> SOURCE INFORMATION

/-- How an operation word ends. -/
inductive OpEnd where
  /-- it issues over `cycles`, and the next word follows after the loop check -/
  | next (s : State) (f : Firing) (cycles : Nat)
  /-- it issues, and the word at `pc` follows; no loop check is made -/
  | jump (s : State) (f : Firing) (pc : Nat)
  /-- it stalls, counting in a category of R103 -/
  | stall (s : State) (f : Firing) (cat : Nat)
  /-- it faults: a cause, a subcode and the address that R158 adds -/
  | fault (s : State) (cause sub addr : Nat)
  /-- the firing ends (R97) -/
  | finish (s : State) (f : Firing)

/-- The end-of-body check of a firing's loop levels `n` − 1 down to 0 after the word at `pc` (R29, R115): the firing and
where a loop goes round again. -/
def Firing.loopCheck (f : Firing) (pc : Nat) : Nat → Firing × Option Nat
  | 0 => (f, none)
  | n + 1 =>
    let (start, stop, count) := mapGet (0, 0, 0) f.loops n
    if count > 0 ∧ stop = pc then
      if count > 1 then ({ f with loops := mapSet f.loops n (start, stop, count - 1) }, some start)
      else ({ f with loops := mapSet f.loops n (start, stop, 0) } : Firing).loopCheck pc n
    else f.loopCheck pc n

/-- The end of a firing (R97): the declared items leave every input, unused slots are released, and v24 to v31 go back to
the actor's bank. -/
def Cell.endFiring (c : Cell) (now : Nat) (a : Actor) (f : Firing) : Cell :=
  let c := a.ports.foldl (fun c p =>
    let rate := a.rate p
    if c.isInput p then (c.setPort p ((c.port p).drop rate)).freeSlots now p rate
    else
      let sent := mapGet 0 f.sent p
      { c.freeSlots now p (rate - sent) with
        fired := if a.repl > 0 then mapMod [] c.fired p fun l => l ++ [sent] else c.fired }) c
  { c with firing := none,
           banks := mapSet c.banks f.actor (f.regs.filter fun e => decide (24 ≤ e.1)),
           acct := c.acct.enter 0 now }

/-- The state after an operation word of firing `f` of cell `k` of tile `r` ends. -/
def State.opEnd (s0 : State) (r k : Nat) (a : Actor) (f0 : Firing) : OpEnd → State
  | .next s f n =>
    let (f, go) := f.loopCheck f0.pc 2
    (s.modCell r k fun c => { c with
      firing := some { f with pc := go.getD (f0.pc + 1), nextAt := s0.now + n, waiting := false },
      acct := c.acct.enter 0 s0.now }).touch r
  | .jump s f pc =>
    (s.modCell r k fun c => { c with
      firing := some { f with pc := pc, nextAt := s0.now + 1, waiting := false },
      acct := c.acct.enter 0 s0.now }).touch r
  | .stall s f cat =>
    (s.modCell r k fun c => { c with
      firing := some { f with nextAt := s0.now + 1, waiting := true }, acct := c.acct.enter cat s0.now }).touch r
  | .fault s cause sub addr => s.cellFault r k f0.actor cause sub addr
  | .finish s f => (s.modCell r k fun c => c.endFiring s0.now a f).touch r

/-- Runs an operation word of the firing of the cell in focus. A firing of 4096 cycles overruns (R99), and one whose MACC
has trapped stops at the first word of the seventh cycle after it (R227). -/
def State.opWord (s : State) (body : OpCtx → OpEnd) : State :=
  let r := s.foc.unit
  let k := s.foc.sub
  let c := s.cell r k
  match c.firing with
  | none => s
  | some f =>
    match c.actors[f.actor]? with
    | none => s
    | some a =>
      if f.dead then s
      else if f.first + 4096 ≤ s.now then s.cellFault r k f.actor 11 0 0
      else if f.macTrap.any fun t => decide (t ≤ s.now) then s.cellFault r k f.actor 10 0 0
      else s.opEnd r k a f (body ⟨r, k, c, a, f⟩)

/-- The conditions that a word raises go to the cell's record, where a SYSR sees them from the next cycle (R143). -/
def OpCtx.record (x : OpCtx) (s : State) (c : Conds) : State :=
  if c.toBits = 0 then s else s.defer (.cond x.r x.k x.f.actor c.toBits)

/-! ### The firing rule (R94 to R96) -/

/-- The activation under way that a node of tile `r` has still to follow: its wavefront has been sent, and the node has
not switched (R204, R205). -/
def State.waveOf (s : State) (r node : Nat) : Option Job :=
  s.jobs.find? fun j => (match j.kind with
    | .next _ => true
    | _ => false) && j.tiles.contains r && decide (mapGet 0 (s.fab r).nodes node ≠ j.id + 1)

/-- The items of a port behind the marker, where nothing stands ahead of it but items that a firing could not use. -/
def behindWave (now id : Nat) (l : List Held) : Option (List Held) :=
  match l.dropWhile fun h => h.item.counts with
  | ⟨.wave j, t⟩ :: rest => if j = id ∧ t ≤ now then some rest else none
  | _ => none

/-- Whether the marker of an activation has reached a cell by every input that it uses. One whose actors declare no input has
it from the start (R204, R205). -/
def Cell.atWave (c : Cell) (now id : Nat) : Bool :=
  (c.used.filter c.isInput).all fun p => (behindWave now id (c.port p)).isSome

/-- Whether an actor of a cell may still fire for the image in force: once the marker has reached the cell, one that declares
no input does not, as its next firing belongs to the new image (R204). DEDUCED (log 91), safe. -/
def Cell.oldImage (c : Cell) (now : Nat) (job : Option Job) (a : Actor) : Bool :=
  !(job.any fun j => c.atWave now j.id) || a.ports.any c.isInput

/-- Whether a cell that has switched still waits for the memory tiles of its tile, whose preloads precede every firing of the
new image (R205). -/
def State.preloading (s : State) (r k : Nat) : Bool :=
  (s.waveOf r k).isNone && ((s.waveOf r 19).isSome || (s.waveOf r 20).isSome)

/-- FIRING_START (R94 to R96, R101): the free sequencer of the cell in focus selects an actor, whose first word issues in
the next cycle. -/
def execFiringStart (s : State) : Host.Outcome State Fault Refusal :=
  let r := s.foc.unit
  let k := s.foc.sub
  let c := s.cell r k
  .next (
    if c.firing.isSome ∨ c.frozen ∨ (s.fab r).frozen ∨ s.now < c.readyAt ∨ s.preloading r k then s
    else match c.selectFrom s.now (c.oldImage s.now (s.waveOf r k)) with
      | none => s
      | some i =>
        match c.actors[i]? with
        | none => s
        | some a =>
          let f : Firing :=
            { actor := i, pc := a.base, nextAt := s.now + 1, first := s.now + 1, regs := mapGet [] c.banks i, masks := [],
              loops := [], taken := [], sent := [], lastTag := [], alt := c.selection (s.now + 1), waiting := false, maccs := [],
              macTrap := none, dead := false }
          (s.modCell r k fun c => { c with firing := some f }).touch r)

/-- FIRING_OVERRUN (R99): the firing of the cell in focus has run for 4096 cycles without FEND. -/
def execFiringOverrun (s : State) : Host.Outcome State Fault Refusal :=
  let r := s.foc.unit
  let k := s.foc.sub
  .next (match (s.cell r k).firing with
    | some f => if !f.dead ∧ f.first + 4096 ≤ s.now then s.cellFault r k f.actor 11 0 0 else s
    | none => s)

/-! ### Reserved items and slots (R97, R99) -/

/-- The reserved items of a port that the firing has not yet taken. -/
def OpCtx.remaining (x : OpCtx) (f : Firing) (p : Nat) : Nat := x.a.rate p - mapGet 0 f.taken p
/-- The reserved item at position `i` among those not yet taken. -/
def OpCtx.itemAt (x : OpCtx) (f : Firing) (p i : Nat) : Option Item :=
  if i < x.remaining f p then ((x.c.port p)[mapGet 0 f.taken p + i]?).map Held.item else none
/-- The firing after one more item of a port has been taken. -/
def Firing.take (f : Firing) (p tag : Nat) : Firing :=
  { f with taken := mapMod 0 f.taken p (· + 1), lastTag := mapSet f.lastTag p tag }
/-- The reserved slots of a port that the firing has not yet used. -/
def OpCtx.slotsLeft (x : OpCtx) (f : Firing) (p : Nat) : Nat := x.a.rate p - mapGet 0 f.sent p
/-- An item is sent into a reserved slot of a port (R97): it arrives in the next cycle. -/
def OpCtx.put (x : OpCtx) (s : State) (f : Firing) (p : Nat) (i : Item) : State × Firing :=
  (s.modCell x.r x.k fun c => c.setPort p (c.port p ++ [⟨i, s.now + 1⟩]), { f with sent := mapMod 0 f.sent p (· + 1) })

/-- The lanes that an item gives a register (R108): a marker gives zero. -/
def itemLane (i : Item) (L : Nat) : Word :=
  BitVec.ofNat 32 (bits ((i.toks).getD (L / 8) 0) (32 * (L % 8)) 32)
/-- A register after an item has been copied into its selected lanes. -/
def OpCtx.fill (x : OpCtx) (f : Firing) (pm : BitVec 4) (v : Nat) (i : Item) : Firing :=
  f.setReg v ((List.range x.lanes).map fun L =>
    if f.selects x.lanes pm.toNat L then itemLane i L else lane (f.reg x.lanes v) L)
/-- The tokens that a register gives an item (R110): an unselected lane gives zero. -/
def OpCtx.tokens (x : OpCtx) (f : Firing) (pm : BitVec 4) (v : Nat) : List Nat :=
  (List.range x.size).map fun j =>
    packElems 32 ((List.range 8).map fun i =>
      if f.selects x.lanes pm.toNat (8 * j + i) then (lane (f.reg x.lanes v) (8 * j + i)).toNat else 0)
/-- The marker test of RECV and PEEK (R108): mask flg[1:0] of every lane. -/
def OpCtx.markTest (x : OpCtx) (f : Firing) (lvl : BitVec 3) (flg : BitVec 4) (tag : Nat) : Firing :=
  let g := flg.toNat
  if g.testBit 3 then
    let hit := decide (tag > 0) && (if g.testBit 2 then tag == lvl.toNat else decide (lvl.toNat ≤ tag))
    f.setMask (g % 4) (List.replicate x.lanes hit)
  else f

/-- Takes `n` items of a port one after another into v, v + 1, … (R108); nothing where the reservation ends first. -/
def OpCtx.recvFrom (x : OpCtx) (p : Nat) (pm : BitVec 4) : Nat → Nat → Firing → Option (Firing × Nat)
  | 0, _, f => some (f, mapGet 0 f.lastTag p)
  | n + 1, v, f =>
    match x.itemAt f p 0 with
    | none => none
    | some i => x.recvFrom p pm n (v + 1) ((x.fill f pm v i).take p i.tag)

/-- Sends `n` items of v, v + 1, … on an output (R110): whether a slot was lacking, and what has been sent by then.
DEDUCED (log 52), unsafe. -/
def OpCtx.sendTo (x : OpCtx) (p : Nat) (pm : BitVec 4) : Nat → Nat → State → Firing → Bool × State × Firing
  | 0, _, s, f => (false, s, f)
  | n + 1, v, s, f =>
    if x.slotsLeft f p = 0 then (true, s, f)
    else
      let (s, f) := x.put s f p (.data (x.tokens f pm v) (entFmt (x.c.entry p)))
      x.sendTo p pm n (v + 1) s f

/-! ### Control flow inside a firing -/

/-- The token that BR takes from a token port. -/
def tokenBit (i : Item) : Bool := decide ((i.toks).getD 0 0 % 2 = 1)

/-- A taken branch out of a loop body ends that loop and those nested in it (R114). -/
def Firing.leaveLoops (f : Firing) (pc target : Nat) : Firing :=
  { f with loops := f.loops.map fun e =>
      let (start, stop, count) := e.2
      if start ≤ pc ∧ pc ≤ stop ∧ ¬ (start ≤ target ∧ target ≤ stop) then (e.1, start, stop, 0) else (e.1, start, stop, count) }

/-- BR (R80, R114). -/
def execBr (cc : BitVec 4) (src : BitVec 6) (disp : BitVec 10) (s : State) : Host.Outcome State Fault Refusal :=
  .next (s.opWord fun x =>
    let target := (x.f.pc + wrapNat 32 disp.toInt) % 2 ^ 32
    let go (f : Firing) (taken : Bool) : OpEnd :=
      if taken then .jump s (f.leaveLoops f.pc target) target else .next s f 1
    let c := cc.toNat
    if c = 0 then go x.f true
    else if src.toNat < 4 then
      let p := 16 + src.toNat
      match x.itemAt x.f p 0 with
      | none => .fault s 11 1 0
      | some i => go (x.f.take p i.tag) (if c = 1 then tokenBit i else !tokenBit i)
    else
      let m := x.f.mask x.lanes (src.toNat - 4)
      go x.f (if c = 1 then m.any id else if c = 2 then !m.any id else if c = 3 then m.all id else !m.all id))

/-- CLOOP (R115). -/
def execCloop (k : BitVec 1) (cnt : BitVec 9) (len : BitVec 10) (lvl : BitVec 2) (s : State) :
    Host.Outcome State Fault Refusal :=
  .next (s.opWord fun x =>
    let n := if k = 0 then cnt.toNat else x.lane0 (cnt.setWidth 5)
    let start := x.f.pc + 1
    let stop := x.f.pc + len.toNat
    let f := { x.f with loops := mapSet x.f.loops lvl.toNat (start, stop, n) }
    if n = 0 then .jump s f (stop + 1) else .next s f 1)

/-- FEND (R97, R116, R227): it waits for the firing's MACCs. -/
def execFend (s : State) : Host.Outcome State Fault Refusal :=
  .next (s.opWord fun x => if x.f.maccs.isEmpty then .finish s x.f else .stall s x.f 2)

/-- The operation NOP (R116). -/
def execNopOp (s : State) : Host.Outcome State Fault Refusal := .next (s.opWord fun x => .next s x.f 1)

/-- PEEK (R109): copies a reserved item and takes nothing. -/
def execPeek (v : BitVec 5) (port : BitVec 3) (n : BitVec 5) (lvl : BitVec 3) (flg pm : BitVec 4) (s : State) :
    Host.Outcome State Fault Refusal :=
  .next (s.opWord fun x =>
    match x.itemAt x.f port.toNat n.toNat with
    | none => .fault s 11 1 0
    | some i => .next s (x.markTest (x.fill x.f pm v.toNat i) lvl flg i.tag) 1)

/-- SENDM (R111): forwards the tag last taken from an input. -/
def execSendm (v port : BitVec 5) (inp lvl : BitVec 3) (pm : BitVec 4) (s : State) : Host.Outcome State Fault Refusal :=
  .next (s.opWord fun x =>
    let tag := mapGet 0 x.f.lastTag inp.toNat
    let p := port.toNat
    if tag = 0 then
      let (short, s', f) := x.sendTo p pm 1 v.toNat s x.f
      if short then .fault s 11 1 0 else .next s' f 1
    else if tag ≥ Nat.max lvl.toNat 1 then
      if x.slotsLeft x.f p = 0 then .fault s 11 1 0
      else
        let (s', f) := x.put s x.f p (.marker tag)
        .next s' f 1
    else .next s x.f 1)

> ACTION ITEM
The answer should consist only of the lines from the one with "let tag := mapGet 0 x.f.lastTag inp.toNat" to the final line of the records above, retyped word for word.

> ANSWER FOR THE TASK
    let tag := mapGet 0 x.f.lastTag inp.toNat
    let p := port.toNat
    if tag = 0 then
      let (short, s', f) := x.sendTo p pm 1 v.toNat s x.f
      if short then .fault s 11 1 0 else .next s' f 1
    else if tag ≥ Nat.max lvl.toNat 1 then
      if x.slotsLeft x.f p = 0 then .fault s 11 1 0
      else
        let (s', f) := x.put s x.f p (.marker tag)
        .next s' f 1
    else .next s x.f 1)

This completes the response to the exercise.